**Goal of the exercise**
After locating the line that contains "some (-1) ∧" in the records below, write out exactly that line and each line after it through the one that contains "c0.flag (tst 1) = false ∧", and nothing else.
___ Provided records ___
-- ==== Sys2Proof/Tests/Slice0.lean ====
section
/-! SUPPORT. The tests: a concrete state that meets the hypotheses of each statement and of each of its clauses, the words and numbers that
the spec works out, and an ill-formed term for each check of WellFormed. -/

namespace Sys2Proof.Tests

set_option Elab.async false

open Sys2Proof Sys2Proof.Machine

/-- A word access by a core of each plane. -/
def ctl : Access := { by_ := .a0 }
def dat : Access := { by_ := .b0 }
def mgt : Access := { by_ := .m0 }
def saf : Access := { by_ := .s0 }

/-- The block after reset, with a running Fold, as Off, and with a claim. -/
def c0 : Chip := {}
def run0 : Chip := { c0 with fold := { c0.fold with running := true } }
def off0 : Chip := (c0.put HRN_STATUS_role 2).setFlag HRN_CTRL_pair_en true
def claim0 (c : Chip) (k plane : Nat) : Chip := (c.setFlag (FAB_CLAIM_held k) true).put (FAB_CLAIM_owner k) plane

/-! ### Hypotheses that some state meets -/

theorem witness_StepRunsFrontCommand :
    ({ chip := c0, pending := [.stepApply] } : State).pending = .stepApply :: [] ∧ State.reset.pending = [] := ⟨rfl, rfl⟩

theorem witness_SoundIsKept : State.reset.Sound ∧ step State.reset = .next State.reset := ⟨⟨by decide, by decide, by decide⟩, rfl⟩

theorem witness_MemoryFrames :
    exec .brownout State.reset = .next State.reset ∧ writesMemory .brownout = false ∧ writesStore .brownout = false ∧
      writesKeys .brownout = false ∧ writesImages .brownout = false := ⟨by rfl, rfl, rfl, rfl, rfl⟩

theorem witness_KeysAreNeverRead (k : Nat) :
    (Sparse.get (fun _ => ({} : VaultSlot)) [(3, { key := { key := [1] } })] k).key.generation =
      (Sparse.get (fun _ => ({} : VaultSlot)) c0.vlt.slots k).key.generation := by
  by_cases h : k = 3
  · subst h; rfl
  · simp [Sparse.get, Sparse.find, c0, h]

theorem witness_Mailboxes :
    c0.Accepts ctl (mailboxWord 0 0 15) 0 ∧ c0.Accepts ctl (MBX_POST 0).addr 0 ∧ initiatorPlane ctl.by_ = mailboxSender 0 0 ∧
      c0.Accepts dat (MBX_TAKE 0).addr 0 ∧ initiatorPlane dat.by_ = (pairPlanes 0).2 ∧
      c0.Accepts saf (mailboxWord 5 15 0) 0 ∧ c0.Accepts saf (MBX_POST 5).addr 0 ∧ initiatorPlane saf.by_ = mailboxSender 5 15 ∧
      initiatorPlane dat.by_ ≠ mailboxSender 0 0 ∧ c0.Accepts dat (mailboxWord 0 0 0) 0 ∧ c0.Accepts dat (MBX_POST 0).addr 0 ∧
      c0.Accepts ctl (MBX_TAKE 0).addr 0 ∧ c0.Readable dat (mailboxWord 0 0 15) ∧ c0.flag ((MBX_STATE_full 0).bitOf 0) = false ∧
      mgt.size = 4 ∧ mgt.skew = 0 ∧ inPair 0 (initiatorPlane mgt.by_) = false := by
  and_intros <;> first | decide | exact ⟨by decide, by decide⟩

/-- A slot of the management plane that is armed with the page of OPT 0 frozen, for Stride 9. -/
def frozen0 : Chip := (c0.put (STG_SLOT_ST_state 2) 1).setSlot 2 { target := some 9, frozen := [0x40200000] }

theorem witness_PageRegisters :
    c0.isPage 0x40200000 = true ∧
    c0.Accepts ctl 0x40200018 1 ∧
    c0.Accepts ctl 0x4020001C 1 ∧
    c0.Accepts mgt FAB_VIOL_CLR.addr 1 ∧
    c0.Accepts dat (PQM_CFG 0).addr 1 ∧
    stagedMask (((locate c0.variant (PQM_CFG 0).addr).getD (.fab, 0)).1) (activeOfs (((PQM_CFG 0).addr - (((locate c0.variant (PQM_CFG 0).addr).getD (.fab, 0)).1).base) % (((locate c0.variant (PQM_CFG 0).addr).getD (.fab, 0)).1).pitch)) ≠ 0 ∧
    c0.Accepts mgt 0x40200030 2 ∧
    c0.isPage 0x40020000 = true ∧
    c0.Accepts mgt 0x40020030 2 ∧
    (c0.put (scopeFld 0x40200000) 0).flag ⟨0x40200030, 8, 1⟩ = true ∧
    2 % 4 ≠ (c0.put (scopeFld 0x40200000) 0).rd (ownerFld 0x40200000) ∧
    (c0.put (scopeFld 0x40200000) 0).frozen 0x40200000 = false ∧
    (c0.put (scopeFld 0x40020000) 0).flag ⟨0x40020030, 8, 1⟩ = false ∧
    c0.isPage 0x40020000 = true ∧
    c0.Accepts mgt 0x40020030 2 ∧
    frozen0.Accepts mgt 0x40200030 2 ∧
    (frozen0.put (scopeFld 0x40200000) 0).flag ⟨0x40200030, 8, 1⟩ = true ∧
    2 % 4 ≠ (frozen0.put (scopeFld 0x40200000) 0).rd (ownerFld 0x40200000) ∧
    (frozen0.put (scopeFld 0x40200000) 0).frozen 0x40200000 = true ∧
    (c0.put (scopeFld 0x40200000) 0).ownerAllowed 0x40200000 3 = false ∧
    (c0.put (scopeFld 0x40200000) 0).ownerAllowed 0x40200000 2 = true ∧
    (frozen0.put (scopeFld 0x40200000) 0).ownerAllowed 0x40200000 2 = true :=
  by and_intros <;> first | decide +kernel | exact ⟨by decide +kernel, by decide +kernel⟩

theorem witness_Claims :
    c0.flag (FAB_CLAIM_held 0) = false ∧
    c0.flag (FAB_CLAIM_held 75) = false ∧
    c0.holds (initiatorPlane mgt.by_) 0 = false ∧
    (claim0 c0 75 1).flag (FAB_CLAIM_held 75) = true ∧
    (claim0 c0 75 1).holds (initiatorPlane dat.by_) 75 = true ∧
    (claim0 c0 75 1).holds (initiatorPlane mgt.by_) 75 = false ∧
    (claim0 c0 75 1).Accepts mgt FAB_CLAIM_FORCE.addr 75 ∧
    (claim0 c0 62 0).Accepts mgt FAB_CLAIM_FORCE.addr 62 ∧
    c0.flag (FAB_CLAIM_held 63) = true ∧
    c0.holds (initiatorPlane saf.by_) 63 = true ∧
    (claim0 c0 62 0).flag (FAB_CLAIM_held 62) = true :=
  by and_intros <;> first | decide +kernel | exact ⟨by decide +kernel, by decide +kernel⟩

theorem witness_ViolatingWriteIgnored :
    c0.writeViolation dat 0x40200018 1 = some 0 ∧
    c0.isPage 0x40200000 = true ∧
    c0.writeViolation { dat with size := 2 } 0x4020001C 1 = some 4 ∧
    c0.writeViolation dat FAB_VIOL_CLR.addr 1 = some 0 ∧
    c0.writeViolation ctl (STG_CMD 3).addr 1 = some 0 :=
  by and_intros <;> decide +kernel

theorem witness_AccessesOutsideTheBlockMap :
    0x40500000 < 0x40600000 ∧
    locate c0.variant 0x405F0000 = none ∧
    locate c0.variant (0x40020000 + 0x900) = some (.tim, 0) ∧
    isShadow .tim (((0x40020000 + 0x900) - Blk.tim.base) % Blk.tim.pitch) = true ∧
    stagedMask .tim (activeOfs (((0x40020000 + 0x900) - Blk.tim.base) % Blk.tim.pitch)) = 0 ∧
    Blk.tim ≠ .dsp :=
  by and_intros <;> decide +kernel

/-- A slot p that is armed; page `page` dirty for it; a target; a session and the hand-over, which image pages need. -/
def armed0 (p : Nat) : Chip := (c0.put (STG_SLOT_ST_state p) 1).setSlot p { target := some 1, frozen := [0x40200000] }
def dirty0 (p page target : Nat) : Chip :=
  ({ c0 with stg := { c0.stg with dirty := [(page, p)] } } : Chip).put (STG_TGT_LO_target p) target
def openSeals0 (c : Chip) : Chip := (c.setFlag SFE_CAL_SEAL_met_open true).setFlag SFE_CAL_SEAL_handed_over true

theorem witness_StagedChange :
    c0.Accepts ctl (STG_CMD 0).addr 3 ∧
    c0.Accepts saf (STG_CMD 3).addr 1 ∧
    (armed0 2).Accepts mgt (STG_CMD 2).addr 1 ∧
    (armed0 2).armed 2 = true ∧
    c0.armed 0 = false ∧
    c0.rd64 (STG_TGT_LO_target 0) (STG_TGT_HI_target 0) < c0.stride + 2 ∧
    (dirty0 0 0x40200000 2).stride + 2 ≤ (dirty0 0 0x40200000 2).rd64 (STG_TGT_LO_target 0) (STG_TGT_HI_target 0) ∧
    (c0.put (STG_TGT_LO_target 0) 2).stride + 2 ≤ (c0.put (STG_TGT_LO_target 0) 2).rd64 (STG_TGT_LO_target 0) (STG_TGT_HI_target 0) ∧
    (c0.put (STG_TGT_LO_target 0) 2).dirtyPages 0 = [] ∧
    (dirty0 0 0x40200000 2).Accepts ctl (STG_CMD 0).addr 1 ∧
    (dirty0 0 0x40200000 2).dirtyPages 0 ≠ [] ∧
    ((dirty0 0 0x40200000 2).dirtyPages 0).any (dirty0 0 0x40200000 2).sealBlocks = false ∧
    ((dirty0 0 0x40200000 2).dirtyPages 0).any (imagePage (dirty0 0 0x40200000 2).variant) = false :=
  by and_intros <;> first | decide +kernel | exact ⟨by decide +kernel, by decide +kernel⟩

/-- The data plane's slot with MET 0 dirty: the hand-over window is open or closed, a session is set or not. -/
def met0 (ho session : Bool) : Chip :=
  let c := (dirty0 1 0x40180000 2).setFlag SFE_CAL_SEAL_ho_open ho
  if session then c.setWord (SFE_CAL_SESS_sess 0).shadow.addr 5 else c
/-- A calibration word of MET 0 staged under the closed seal. -/
def sealed0 : Chip := (met0 false false).setWord (0x40180000 + shadowOfs 0x180) 1

theorem witness_StagedChangeImages :
    (met0 true false).dirtyPages 1 ≠ [] ∧
    ((met0 true false).dirtyPages 1).any (imagePage .mh6432) = true ∧
    (met0 true false).flag SFE_CAL_SEAL_ho_open = true ∧
    (met0 true false).armed 1 = false ∧
    (met0 false false).flag SFE_CAL_SEAL_ho_open = false ∧
    (met0 false false).noSession = true ∧
    ((met0 false false).dirtyPages 1).any (met0 false false).sealBlocks = false ∧
    (openSeals0 (met0 false true)).noSession = false ∧
    (openSeals0 (met0 false true)).rd SFE_CAL_COUNT_count ≠ 0xFFFFFFFF ∧
    (openSeals0 (met0 false true)).flag SFE_CAL_SEAL_handed_over = true ∧
    ((openSeals0 (met0 false true)).dirtyPages 1).any (openSeals0 (met0 false true)).sealBlocks = false ∧
    ((openSeals0 (met0 false true)).dirtyPages 1).any (imagePage (openSeals0 (met0 false true)).variant) = true ∧
    (sealed0).dirtyPages 1 ≠ [] ∧
    (sealed0.dirtyPages 1).any sealed0.sealBlocks = true ∧
    (met0 true false).Accepts dat (STG_CMD 1).addr 1 ∧
    (met0 true false).stride + 2 ≤ (met0 true false).rd64 (STG_TGT_LO_target 1) (STG_TGT_HI_target 1) ∧
    (met0 true false).rd SFE_CAL_CRC_STG_crc = (met0 true false).rd SFE_CAL_HO_CRC_crc ∧
    ((met0 true false).put SFE_CAL_HO_CRC_crc 1).rd SFE_CAL_CRC_STG_crc ≠ ((met0 true false).put SFE_CAL_HO_CRC_crc 1).rd SFE_CAL_HO_CRC_crc :=
  by and_intros <;> first | decide +kernel | exact ⟨by decide +kernel, by decide +kernel⟩

theorem witness_StagedChangePair :
    locate off0.variant (SFE_ASSIGN 0).addr = some (.sfe, 0) ∧
    off0.isOff = true ∧
    Blk.sfe.pairScope = true ∧
    stagedMask .sfe (activeOfs (((SFE_ASSIGN 0).addr - Blk.sfe.base) % Blk.sfe.pitch)) ≠ 0 ∧
    off0.stride < 1 ∧
    ((off0.put (STG_SLOT_ST_state 3) 1).setSlot 3 { target := some 1 }).armed 3 = true ∧
    ((off0.put (STG_SLOT_ST_state 3) 1).setSlot 3 { target := some 1 }).isOff = true ∧
    c0.isOff = false ∧
    c0.flag LDG_STATUS_committed = false ∧
    c0.flag HRN_CTRL_pair_en = false ∧
    (((List.range 4).filter fun p => (armed0 2).armed p && ((armed0 2).slot p).target == some (armed0 2).nextStride).isEmpty) = false ∧
    locate c0.variant 0x40200000 = some (.opt, 0) ∧
    (((List.range 4).filter fun p => c0.armed p && (c0.slot p).target == some c0.nextStride).isEmpty) = true ∧
    ((armed0 2).setFlag LDG_STATUS_committed true).flag LDG_STATUS_committed = true :=
  by and_intros <;> decide +kernel

theorem witness_RegisterAccess :
    isMemory (PQM_CFG 0).addr = false ∧
    locate c0.variant TIM_CTRL_ref_src.addr = some (.tim, 0) ∧
    hasOwnRow .tim ((TIM_CTRL_ref_src.addr - Blk.tim.base) % Blk.tim.pitch) = false ∧
    isShadow .tim ((TIM_CTRL_ref_src.addr - Blk.tim.base) % Blk.tim.pitch) = false ∧
    (c0.advanceTo 12500).writeViolation mgt TIM_CTRL_ref_src.addr 1 = none ∧
    (c0.advanceTo 0).writeViolation dat TIM_CTRL_ref_src.addr 1 = some 0 ∧
    isMemory 0x1000 = true ∧
    c0.mayReach 0 0x1000 4 = true ∧
    c0.mayReach 1 0x1000 4 = false ∧
    isMemory TIM_CTRL_ref_src.addr = false ∧
    readHasOwnRow .tim ((TIM_CTRL_ref_src.addr - Blk.tim.base) % Blk.tim.pitch) = false ∧
    c0.readViolation saf TIM_CTRL_ref_src.addr = none ∧
    c0.readViolation { saf with size := 8 } TIM_CTRL_ref_src.addr = some 4 ∧
    (2 < 3 ∧ 12 < 0x100000 ∧ ctl.size = 4 ∧ ctl.skew = 0) ∧
    3 < Blk.can.count c0.variant ∧
    bit (c0.rd (scopeFld (canPage 3))) (initiatorPlane ctl.by_) = true ∧
    c0.readViolation { ctl with size := 8 } TIM_CTRL_ref_src.addr = some 4 :=
  by and_intros <;> decide +kernel

theorem witness_SnapshotPublication :
    run0.fold.running = true ∧
    run0.publishedNow = false ∧
    ({ run0 with fold := { run0.fold with banks := Sparse.set (fun _ => {}) run0.fold.banks 0 { written := true } } } : Chip).publishedNow = true :=
  by and_intros <;> decide +kernel

/-- The block with source 32 enabled, and with source 31 of target 0 pending and enabled; target 7 holds source 496. -/
def pend0 : Chip := ((c0.setFlag ((EVC_PRIV_PEND 0).bitOf 0) true).setFlag ((EVC_PRIV_EN 0).bitOf 0) true)
def held0 : Chip := c0.put (EVC_TSTAT_held 7) 496

theorem witness_EventController :
    c0.Readable ctl (EVC_CLAIM 0).addr ∧
    initiatorNo ctl.by_ = 0 ∧
    c0.rd (EVC_TSTAT_held 0) = 0xFFFF ∧
    c0.lowestDeliverable 0 = none ∧
    pend0.Readable ctl (EVC_CLAIM 0).addr ∧
    pend0.rd (EVC_TSTAT_held 0) = 0xFFFF ∧
    pend0.lowestDeliverable 0 = some 0 ∧
    held0.Readable saf (EVC_CLAIM 7).addr ∧
    held0.rd (EVC_TSTAT_held 7) ≠ 0xFFFF ∧
    held0.Accepts saf (EVC_COMPLETE 7).addr 496 ∧
    496 % 2048 = held0.rd (EVC_TSTAT_held 7) ∧
    bit 496 31 = false ∧
    held0.Accepts saf (EVC_COMPLETE 7).addr (496 + 2 ^ 31) ∧
    bit (496 + 2 ^ 31) 31 = true ∧
    (496 + 2 ^ 31) % 2048 = held0.rd (EVC_TSTAT_held 7) ∧
    held0.Accepts saf (EVC_COMPLETE 7).addr 5 ∧
    5 % 2048 ≠ held0.rd (EVC_TSTAT_held 7) ∧
    c0.Accepts saf (EVC_RAISE 7).addr 0 ∧
    c0.Accepts ctl (EVC_RAISE 0).addr 1055 ∧
    c0.Accepts ctl (EVC_RAISE 0).addr (4096 + 8192 * 7) ∧
    c0.Accepts mgt (srcTarget 32).addr 0 ∧
    c0.Accepts mgt (srcTarget 1055).addr 0 ∧
    c0.Accepts mgt EVC_CTRL.addr 1 ∧
    8000 ≤ Sparse.get (fun _ => 0) (Sparse.set (fun _ => 0) c0.evc.stalled 1055 8000) 1055 ∧
    c0.hasFault 5 0x0126 1055 = false :=
  by and_intros <;> first
    | decide +kernel
    | exact ⟨by decide +kernel, by decide +kernel⟩

theorem witness_CompatibilityModeWrite :
    c0.Accepts mgt EVC_CTRL.addr 1 ∧
    held0.Accepts mgt EVC_CTRL.addr 0 ∧
    held0.rd (EVC_TSTAT_held 7) ≠ 0xFFFF ∧
    ((∀ k : Nat, k < 8 → c0.rd (EVC_TSTAT_held k) = 0xFFFF)) ∧
    (c0.setFlag (srcPend 1055) true).flag (srcPend 1055) = true ∧
    pend0.flag ((EVC_PRIV_PEND 0).bitOf 0) = true :=
  by and_intros <;> first | decide +kernel | exact ⟨by decide +kernel, by decide +kernel⟩

/-- The time unit with a field changed, and with a register field written. -/
def tim0 (f : TimeUnit → TimeUnit) : Chip := c0.setTim f
def sent0 : Chip := c0.put TIM_CTRL_ref_src 1

theorem witness_TimeUnit :
    (c0.advanceTo 12500).Readable saf TIM_SEC_LO.addr ∧
    c0.Accepts mgt TIM_CMD.addr 1 ∧
    (tim0 fun t => { t with step := some (-1) }).tim.step = some (-1) ∧
    (tim0 fun t => { t with step := some (-1) }).tim.stepCycle + 100 ≤ strideCycles ∧
    strideCycles < (tim0 fun t => { t with step := some (-1), stepCycle := 12401 }).tim.stepCycle + 100 ∧
    c0.Accepts mgt TIM_CMD.addr 2 ∧
    c0.isOff = false ∧
    (tim0 fun t => { t with loadRequest := true }).tim.loadRequest = true ∧
    c0.Accepts mgt TIM_CMD.addr 4 ∧
    sent0.Accepts mgt TIM_OFS.addr 0x80000000 ∧
    sent0.rd TIM_CTRL_ref_src = 1 ∧
    sent0.tim.step = none ∧
    (sent0.countSample (signed 32 0x80000000)).flag TIM_CTRL_servo_en = false ∧
    ((sent0.setFlag TIM_CTRL_servo_en true).countSample (signed 32 0)).flag TIM_CTRL_servo_en = true ∧
    (signed 32 0).natAbs < ((sent0.setFlag TIM_CTRL_servo_en true).countSample (signed 32 0)).rd TIM_STEP_THR_thr * 256 ∧
    ((sent0.setFlag TIM_CTRL_servo_en true).put TIM_STEP_THR_thr 0).rd TIM_STEP_THR_thr * 256 ≤ (signed 32 0).natAbs ∧
    true ≠ c0.flag TIM_CTRL_pps_edge ∧
    ((tim0 fun t => { t with sinceSample := 32000 }).setFlag (tst 0) true).flag (tst 0) = true ∧
    ((tim0 fun t => { t with holdover := 8000 * 3600 }).setFlag (tst 1) true).flag (tst 1) = true ∧
    ((tim0 fun t => { t with holdover := 8000 * 3600 }).setFlag (tst 1) true).holdoverLimit * 8000 ≤ 8000 * 3600 ∧
    (c0.put TIM_CTRL_ref_src 2).rd TIM_CTRL_ref_src = 2 ∧
    12000 ≤ (tim0 fun t => { t with sincePps := 12000 }).tim.sincePps ∧
    c0.flag (tst 9) = false ∧
    80000 ≤ (tim0 fun t => { t with rateLimited := 80000 }).tim.rateLimited ∧
    (tim0 fun t => { t with rateLimited := 80000 }).tim.vcxoLimited < 80000 ∧
    c0.tim.step = none ∧
    c0.Accepts mgt TIM_OFS.addr 1 ∧
    c0.rd TIM_CTRL_ref_src ≠ 1 ∧
    false = c0.flag TIM_CTRL_pps_edge ∧
    c0.flag (tst 0) = false ∧
    c0.flag (tst 1) = false ∧
    32000 ≤ (tim0 fun t => { t with sinceSample := 32000 }).tim.sinceSample ∧
    (tim0 fun t => { t with holdover := 8000 * 3600 }).tim.holdover = 8000 * 3600 :=
  by and_intros <;> first | decide +kernel | exact ⟨by decide +kernel, by decide +kernel⟩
___
**Exercise response**
    (tim0 fun t => { t with step := some (-1) }).tim.step = some (-1) ∧
    (tim0 fun t => { t with step := some (-1) }).tim.stepCycle + 100 ≤ strideCycles ∧
    strideCycles < (tim0 fun t => { t with step := some (-1), stepCycle := 12401 }).tim.stepCycle + 100 ∧
    c0.Accepts mgt TIM_CMD.addr 2 ∧
    c0.isOff = false ∧
    (tim0 fun t => { t with loadRequest := true }).tim.loadRequest = true ∧
    c0.Accepts mgt TIM_CMD.addr 4 ∧
    sent0.Accepts mgt TIM_OFS.addr 0x80000000 ∧
    sent0.rd TIM_CTRL_ref_src = 1 ∧
    sent0.tim.step = none ∧
    (sent0.countSample (signed 32 0x80000000)).flag TIM_CTRL_servo_en = false ∧
    ((sent0.setFlag TIM_CTRL_servo_en true).countSample (signed 32 0)).flag TIM_CTRL_servo_en = true ∧
    (signed 32 0).natAbs < ((sent0.setFlag TIM_CTRL_servo_en true).countSample (signed 32 0)).rd TIM_STEP_THR_thr * 256 ∧
    ((sent0.setFlag TIM_CTRL_servo_en true).put TIM_STEP_THR_thr 0).rd TIM_STEP_THR_thr * 256 ≤ (signed 32 0).natAbs ∧
    true ≠ c0.flag TIM_CTRL_pps_edge ∧
    ((tim0 fun t => { t with sinceSample := 32000 }).setFlag (tst 0) true).flag (tst 0) = true ∧
    ((tim0 fun t => { t with holdover := 8000 * 3600 }).setFlag (tst 1) true).flag (tst 1) = true ∧
    ((tim0 fun t => { t with holdover := 8000 * 3600 }).setFlag (tst 1) true).holdoverLimit * 8000 ≤ 8000 * 3600 ∧
    (c0.put TIM_CTRL_ref_src 2).rd TIM_CTRL_ref_src = 2 ∧
    12000 ≤ (tim0 fun t => { t with sincePps := 12000 }).tim.sincePps ∧
    c0.flag (tst 9) = false ∧
    80000 ≤ (tim0 fun t => { t with rateLimited := 80000 }).tim.rateLimited ∧
    (tim0 fun t => { t with rateLimited := 80000 }).tim.vcxoLimited < 80000 ∧
    c0.tim.step = none ∧
    c0.Accepts mgt TIM_OFS.addr 1 ∧
    c0.rd TIM_CTRL_ref_src ≠ 1 ∧
    false = c0.flag TIM_CTRL_pps_edge ∧
    c0.flag (tst 0) = false ∧
    c0.flag (tst 1) = false ∧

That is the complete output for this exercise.